Task requirements. Pull each line holding "commands" out of the entries below.

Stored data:
++++++++
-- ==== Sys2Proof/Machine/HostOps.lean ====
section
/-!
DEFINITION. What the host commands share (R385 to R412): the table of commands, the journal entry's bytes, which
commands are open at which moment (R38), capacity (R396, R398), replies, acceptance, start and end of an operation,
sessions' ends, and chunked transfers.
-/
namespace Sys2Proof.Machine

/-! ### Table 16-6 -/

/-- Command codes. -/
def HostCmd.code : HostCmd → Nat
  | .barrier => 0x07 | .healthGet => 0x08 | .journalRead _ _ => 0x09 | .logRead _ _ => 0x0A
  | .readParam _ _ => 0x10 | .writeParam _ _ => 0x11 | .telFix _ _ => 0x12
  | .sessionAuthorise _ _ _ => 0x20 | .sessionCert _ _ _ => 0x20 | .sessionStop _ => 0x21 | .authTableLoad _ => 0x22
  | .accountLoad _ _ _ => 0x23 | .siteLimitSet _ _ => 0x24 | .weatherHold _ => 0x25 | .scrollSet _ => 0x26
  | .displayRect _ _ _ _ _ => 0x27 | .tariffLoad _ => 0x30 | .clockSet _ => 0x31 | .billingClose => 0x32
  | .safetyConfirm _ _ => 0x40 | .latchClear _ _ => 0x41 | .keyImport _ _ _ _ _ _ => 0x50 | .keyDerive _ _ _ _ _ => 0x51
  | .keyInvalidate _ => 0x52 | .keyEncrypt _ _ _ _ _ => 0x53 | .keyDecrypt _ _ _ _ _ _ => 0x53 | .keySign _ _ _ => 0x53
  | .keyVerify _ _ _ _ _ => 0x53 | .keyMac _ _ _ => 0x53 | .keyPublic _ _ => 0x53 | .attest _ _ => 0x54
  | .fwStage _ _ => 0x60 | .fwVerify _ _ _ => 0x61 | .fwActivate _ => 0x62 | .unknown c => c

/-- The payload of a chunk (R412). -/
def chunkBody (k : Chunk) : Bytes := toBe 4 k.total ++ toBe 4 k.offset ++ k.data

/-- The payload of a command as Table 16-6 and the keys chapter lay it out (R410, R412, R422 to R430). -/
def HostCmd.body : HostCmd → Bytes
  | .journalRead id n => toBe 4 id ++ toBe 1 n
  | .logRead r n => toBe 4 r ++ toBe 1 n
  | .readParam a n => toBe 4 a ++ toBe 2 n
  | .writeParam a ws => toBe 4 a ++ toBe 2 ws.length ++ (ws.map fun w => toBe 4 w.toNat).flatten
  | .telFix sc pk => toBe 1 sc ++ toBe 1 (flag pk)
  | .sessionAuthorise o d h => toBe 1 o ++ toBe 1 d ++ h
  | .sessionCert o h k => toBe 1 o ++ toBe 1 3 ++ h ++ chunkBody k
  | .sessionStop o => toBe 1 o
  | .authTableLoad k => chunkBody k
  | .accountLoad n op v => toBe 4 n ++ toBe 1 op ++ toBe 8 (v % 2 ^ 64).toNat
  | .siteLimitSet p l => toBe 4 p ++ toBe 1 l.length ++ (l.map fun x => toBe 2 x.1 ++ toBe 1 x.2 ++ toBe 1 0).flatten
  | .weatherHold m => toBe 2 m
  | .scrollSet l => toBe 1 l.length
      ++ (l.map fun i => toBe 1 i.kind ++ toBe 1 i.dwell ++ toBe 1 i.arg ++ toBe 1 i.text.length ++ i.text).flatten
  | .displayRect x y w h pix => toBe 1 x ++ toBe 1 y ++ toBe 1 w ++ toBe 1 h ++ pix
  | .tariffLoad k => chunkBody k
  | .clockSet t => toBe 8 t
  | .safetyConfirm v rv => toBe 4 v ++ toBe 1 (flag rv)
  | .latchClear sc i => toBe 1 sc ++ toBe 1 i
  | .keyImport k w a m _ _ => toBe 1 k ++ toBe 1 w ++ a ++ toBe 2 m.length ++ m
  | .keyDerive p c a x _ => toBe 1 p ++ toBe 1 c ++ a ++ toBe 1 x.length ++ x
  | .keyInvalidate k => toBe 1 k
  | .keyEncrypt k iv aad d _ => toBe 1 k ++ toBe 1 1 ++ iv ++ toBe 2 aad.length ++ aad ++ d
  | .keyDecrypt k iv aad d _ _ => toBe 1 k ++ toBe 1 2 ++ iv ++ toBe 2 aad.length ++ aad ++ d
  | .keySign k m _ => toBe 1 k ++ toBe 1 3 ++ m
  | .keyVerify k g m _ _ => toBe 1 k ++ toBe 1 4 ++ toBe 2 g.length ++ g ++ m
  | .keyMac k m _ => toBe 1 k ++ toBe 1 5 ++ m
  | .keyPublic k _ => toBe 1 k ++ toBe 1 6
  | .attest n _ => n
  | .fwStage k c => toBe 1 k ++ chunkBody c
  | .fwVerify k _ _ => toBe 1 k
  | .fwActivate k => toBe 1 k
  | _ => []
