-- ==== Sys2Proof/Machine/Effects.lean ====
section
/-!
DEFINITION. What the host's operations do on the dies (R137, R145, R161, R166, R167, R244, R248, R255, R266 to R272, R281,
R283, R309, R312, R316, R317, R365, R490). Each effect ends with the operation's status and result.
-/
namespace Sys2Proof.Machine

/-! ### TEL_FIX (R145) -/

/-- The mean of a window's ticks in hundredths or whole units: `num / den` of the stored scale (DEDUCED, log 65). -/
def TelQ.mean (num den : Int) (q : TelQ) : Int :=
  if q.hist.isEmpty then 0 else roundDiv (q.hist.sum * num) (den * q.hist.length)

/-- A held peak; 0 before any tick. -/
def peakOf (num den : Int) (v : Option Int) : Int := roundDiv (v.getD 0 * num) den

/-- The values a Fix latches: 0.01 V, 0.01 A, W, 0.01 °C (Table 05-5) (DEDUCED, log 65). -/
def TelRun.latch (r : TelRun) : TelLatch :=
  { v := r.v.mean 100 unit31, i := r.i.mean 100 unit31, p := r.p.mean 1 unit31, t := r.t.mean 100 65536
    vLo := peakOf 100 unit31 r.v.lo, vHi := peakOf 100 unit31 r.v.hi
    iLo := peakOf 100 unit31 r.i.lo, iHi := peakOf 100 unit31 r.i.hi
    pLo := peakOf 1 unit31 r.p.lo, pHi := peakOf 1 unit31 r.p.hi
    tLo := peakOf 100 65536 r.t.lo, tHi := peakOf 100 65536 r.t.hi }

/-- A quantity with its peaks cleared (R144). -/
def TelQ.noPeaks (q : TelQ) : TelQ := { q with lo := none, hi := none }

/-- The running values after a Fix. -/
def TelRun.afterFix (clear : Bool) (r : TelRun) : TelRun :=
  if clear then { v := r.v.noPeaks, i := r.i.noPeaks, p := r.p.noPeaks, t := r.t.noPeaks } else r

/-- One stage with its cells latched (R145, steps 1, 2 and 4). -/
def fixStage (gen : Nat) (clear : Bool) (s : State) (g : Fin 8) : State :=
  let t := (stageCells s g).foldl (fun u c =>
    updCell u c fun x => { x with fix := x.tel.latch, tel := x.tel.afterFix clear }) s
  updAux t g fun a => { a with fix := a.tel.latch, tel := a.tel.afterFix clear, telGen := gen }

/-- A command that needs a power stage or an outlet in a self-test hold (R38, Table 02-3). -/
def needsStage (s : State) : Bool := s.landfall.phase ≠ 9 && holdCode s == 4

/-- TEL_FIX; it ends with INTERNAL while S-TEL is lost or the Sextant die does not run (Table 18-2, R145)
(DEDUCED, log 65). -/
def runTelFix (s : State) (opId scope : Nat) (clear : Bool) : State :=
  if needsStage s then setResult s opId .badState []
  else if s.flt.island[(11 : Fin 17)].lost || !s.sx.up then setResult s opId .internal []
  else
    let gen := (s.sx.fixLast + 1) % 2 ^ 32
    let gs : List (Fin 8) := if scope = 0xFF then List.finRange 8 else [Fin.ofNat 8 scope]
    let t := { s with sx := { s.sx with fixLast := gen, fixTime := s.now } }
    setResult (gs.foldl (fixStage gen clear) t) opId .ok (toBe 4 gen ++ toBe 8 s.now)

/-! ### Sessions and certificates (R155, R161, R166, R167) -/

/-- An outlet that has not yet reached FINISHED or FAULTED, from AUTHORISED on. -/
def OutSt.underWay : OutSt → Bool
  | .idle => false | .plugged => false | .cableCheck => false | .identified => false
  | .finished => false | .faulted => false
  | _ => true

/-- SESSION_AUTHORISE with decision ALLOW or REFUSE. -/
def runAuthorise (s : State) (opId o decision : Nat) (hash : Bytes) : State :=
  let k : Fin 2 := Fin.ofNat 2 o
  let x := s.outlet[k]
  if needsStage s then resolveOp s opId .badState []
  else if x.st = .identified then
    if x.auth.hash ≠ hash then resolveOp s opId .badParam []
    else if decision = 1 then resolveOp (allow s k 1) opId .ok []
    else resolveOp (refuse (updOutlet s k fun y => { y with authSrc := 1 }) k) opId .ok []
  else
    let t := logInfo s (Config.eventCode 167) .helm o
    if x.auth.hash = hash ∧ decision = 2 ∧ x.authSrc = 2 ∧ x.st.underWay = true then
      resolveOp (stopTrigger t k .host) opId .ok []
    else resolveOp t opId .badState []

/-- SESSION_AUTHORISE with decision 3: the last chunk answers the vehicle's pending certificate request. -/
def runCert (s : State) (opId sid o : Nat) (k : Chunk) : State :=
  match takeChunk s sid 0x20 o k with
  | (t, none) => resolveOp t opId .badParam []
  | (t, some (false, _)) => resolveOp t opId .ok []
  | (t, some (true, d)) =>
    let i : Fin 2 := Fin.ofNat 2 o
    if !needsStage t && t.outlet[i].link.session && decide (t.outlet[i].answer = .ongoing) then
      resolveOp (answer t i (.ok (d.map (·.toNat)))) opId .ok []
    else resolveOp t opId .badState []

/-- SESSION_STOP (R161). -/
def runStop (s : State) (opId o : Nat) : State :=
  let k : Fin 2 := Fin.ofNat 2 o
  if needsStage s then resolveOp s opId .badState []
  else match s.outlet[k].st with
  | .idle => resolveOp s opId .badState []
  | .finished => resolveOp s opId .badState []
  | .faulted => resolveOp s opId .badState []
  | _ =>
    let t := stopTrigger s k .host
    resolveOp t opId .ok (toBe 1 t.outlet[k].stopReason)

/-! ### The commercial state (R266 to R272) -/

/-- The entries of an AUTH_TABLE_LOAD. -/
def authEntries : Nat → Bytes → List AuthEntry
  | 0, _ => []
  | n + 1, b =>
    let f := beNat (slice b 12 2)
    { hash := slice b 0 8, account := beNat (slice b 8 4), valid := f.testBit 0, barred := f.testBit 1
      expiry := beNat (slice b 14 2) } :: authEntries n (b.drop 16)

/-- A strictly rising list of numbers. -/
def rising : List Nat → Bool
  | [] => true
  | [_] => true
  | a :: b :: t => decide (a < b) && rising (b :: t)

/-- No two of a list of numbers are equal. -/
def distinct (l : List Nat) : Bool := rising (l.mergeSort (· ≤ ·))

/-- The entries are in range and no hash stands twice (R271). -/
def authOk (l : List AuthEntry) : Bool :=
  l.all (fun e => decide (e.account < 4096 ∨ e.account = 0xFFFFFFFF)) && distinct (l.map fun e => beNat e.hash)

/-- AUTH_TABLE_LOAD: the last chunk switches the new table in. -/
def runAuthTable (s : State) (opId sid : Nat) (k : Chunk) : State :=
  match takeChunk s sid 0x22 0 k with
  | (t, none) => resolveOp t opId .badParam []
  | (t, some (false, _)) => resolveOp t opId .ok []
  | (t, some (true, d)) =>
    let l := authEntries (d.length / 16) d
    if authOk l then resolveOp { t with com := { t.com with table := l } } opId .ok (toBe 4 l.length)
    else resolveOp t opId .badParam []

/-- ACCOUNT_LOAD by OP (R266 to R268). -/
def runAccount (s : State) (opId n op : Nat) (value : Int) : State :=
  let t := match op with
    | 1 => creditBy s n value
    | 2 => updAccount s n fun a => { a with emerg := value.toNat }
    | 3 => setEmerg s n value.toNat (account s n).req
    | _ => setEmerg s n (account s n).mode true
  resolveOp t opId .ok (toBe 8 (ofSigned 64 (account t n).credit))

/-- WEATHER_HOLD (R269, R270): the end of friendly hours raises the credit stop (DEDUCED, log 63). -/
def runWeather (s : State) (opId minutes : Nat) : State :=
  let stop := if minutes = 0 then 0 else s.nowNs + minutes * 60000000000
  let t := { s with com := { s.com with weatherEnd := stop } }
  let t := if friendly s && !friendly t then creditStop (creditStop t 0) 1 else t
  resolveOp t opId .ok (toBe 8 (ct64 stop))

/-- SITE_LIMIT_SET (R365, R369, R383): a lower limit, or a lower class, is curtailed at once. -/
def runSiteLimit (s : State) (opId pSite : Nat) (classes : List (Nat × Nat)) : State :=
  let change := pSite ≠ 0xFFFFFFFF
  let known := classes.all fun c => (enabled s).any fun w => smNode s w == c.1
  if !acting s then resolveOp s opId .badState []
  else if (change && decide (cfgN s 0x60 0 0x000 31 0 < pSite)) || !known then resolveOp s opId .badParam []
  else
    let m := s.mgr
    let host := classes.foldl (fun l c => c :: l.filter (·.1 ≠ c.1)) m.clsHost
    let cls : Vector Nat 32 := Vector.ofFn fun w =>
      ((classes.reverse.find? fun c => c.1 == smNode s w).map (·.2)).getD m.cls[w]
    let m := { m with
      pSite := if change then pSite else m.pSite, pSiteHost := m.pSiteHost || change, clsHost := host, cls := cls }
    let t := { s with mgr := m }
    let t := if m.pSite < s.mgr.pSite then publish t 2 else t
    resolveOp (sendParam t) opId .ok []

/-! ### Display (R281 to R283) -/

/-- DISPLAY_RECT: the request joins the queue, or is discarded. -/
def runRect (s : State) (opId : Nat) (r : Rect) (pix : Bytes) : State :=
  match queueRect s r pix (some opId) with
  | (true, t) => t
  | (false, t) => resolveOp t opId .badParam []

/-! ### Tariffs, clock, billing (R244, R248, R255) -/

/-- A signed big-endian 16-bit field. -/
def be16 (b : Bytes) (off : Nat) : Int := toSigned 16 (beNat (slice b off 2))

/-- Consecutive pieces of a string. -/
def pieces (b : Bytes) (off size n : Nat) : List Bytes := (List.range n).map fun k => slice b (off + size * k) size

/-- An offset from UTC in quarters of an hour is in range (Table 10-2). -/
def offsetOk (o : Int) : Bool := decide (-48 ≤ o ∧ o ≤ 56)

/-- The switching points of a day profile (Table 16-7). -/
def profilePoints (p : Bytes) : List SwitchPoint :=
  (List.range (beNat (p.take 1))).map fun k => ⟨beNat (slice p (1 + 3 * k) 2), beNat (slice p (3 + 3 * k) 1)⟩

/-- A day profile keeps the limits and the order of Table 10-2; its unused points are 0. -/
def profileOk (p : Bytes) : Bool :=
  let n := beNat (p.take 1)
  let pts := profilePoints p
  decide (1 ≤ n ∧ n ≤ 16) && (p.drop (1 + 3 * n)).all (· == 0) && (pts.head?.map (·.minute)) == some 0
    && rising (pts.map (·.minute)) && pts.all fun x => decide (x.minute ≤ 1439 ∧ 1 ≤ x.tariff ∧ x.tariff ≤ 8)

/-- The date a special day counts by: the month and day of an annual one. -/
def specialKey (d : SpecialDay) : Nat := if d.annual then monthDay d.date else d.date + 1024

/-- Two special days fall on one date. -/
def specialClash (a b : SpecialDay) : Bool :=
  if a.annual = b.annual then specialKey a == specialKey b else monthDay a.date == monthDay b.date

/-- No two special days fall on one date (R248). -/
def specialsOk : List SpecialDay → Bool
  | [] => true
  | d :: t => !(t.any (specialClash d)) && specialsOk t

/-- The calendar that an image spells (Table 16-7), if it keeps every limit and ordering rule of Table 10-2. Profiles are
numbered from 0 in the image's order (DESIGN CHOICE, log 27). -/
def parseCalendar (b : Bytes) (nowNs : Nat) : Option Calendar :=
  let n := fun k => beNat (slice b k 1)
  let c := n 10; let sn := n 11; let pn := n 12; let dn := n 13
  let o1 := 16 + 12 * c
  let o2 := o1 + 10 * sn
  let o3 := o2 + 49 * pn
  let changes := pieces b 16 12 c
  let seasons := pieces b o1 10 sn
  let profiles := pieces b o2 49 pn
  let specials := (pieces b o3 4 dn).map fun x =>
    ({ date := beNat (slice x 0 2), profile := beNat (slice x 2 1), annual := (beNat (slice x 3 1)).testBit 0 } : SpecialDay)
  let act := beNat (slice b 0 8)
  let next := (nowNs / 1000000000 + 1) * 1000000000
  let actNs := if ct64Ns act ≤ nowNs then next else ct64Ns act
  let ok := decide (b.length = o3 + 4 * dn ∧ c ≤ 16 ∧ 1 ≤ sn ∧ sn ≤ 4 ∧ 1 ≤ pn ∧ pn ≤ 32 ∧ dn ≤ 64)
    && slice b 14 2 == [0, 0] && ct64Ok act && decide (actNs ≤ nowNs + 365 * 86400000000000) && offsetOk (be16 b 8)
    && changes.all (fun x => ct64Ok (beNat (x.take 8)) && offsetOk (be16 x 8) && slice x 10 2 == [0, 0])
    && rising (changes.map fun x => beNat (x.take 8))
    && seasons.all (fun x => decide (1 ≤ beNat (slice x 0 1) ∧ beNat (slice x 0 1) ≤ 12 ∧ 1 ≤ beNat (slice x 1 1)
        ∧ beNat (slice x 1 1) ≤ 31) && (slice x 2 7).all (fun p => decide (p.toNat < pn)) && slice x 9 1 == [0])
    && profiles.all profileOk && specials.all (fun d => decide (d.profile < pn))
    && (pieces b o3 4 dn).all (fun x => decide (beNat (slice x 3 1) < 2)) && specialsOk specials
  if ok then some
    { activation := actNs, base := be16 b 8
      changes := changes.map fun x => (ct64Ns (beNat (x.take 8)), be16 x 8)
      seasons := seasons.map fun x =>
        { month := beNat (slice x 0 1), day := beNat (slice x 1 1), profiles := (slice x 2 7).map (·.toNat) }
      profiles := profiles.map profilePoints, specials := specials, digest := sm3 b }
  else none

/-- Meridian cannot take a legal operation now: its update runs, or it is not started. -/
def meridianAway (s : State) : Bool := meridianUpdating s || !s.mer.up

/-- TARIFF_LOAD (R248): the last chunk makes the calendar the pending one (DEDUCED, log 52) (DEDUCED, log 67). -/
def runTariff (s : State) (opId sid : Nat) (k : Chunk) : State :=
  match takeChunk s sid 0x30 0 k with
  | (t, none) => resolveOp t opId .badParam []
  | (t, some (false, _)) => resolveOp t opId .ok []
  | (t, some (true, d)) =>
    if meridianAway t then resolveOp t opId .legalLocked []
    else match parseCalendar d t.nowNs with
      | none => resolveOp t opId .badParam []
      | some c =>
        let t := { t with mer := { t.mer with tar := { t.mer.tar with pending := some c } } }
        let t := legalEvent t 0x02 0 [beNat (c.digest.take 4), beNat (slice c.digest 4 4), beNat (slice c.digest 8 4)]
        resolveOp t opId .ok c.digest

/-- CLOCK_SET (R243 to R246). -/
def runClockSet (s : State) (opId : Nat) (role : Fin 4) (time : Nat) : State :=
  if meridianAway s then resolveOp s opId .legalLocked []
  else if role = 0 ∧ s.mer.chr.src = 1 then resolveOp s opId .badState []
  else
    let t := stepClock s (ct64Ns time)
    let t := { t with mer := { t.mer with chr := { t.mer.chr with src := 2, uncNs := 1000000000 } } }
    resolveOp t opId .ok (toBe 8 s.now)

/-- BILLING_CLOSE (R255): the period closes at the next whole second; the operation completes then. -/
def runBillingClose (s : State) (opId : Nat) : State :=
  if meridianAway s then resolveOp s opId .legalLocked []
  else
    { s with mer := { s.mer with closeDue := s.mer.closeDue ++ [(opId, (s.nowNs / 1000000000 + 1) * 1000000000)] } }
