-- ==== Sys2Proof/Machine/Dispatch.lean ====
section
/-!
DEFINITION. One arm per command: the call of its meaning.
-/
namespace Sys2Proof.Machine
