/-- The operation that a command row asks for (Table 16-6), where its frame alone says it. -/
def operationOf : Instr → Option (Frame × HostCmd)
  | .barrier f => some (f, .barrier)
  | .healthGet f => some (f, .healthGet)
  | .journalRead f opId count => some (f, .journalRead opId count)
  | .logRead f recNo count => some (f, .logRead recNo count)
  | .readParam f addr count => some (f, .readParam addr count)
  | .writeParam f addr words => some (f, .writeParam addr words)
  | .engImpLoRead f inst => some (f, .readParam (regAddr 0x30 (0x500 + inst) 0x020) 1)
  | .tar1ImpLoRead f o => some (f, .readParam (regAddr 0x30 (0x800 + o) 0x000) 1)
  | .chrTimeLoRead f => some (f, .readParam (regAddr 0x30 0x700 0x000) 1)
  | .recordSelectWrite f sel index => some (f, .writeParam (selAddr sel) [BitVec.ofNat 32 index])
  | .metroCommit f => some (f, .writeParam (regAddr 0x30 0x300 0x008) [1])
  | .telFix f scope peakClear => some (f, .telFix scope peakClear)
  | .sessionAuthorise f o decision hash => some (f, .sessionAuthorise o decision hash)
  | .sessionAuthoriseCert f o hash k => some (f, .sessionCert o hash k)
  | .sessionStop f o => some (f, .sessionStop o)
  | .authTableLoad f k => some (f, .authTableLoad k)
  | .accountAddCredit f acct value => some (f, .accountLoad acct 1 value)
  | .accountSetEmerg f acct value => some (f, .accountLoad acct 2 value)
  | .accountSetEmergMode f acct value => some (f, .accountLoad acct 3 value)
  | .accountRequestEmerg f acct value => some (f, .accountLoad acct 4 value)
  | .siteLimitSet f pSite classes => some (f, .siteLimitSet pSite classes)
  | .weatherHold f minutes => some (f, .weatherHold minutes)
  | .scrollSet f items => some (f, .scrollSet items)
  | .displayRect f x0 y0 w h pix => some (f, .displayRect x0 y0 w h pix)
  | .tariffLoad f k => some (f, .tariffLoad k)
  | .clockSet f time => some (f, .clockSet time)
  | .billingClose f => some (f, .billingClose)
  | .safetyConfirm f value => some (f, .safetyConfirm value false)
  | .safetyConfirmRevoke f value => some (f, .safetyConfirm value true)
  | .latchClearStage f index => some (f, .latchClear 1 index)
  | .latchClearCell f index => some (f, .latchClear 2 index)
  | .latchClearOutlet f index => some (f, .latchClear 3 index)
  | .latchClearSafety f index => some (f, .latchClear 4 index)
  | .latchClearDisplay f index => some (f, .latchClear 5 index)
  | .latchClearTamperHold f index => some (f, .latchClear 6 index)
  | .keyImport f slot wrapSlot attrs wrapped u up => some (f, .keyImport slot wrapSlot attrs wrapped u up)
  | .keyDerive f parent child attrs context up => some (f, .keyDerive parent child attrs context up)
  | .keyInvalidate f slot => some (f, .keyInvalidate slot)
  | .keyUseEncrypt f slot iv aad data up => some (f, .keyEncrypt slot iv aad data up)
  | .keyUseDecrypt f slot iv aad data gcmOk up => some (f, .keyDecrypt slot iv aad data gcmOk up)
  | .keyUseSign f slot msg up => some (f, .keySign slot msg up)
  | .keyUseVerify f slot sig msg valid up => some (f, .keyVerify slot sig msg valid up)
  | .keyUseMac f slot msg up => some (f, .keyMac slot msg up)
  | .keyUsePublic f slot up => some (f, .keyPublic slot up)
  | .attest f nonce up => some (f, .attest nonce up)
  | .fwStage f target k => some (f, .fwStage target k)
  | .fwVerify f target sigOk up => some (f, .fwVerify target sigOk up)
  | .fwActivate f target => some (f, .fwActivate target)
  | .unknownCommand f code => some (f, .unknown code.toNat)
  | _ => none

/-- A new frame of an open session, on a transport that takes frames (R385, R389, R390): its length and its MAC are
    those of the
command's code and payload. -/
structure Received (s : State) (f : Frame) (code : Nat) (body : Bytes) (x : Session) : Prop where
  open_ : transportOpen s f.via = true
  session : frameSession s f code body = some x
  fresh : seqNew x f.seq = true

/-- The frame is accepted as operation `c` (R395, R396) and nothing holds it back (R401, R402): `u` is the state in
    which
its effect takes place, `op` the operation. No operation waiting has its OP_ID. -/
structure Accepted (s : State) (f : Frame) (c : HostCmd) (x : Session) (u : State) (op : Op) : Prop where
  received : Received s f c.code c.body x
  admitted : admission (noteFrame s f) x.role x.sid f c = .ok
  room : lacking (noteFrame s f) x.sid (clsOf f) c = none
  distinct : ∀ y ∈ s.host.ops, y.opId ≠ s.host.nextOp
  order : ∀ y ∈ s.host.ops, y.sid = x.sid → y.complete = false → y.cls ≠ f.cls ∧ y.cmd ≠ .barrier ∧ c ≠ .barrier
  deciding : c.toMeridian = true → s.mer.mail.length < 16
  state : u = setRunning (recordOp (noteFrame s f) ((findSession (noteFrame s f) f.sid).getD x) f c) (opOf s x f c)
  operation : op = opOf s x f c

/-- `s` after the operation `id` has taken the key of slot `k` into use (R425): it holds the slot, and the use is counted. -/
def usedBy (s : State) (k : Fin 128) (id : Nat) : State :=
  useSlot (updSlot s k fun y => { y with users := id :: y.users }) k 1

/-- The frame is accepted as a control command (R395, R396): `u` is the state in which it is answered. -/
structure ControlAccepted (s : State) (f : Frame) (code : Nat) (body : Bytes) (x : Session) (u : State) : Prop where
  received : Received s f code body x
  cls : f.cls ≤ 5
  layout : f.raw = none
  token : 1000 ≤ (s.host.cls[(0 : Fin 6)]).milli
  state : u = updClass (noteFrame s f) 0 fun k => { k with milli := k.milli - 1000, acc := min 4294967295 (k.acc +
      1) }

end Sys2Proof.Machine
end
++++++++
Output below.
DEFINITION. What the host commands share (R385 to R412): the table of commands, the journal entry's bytes, which
commands are open at which moment (R38), capacity (R396, R398), replies, acceptance, start and end of an operation,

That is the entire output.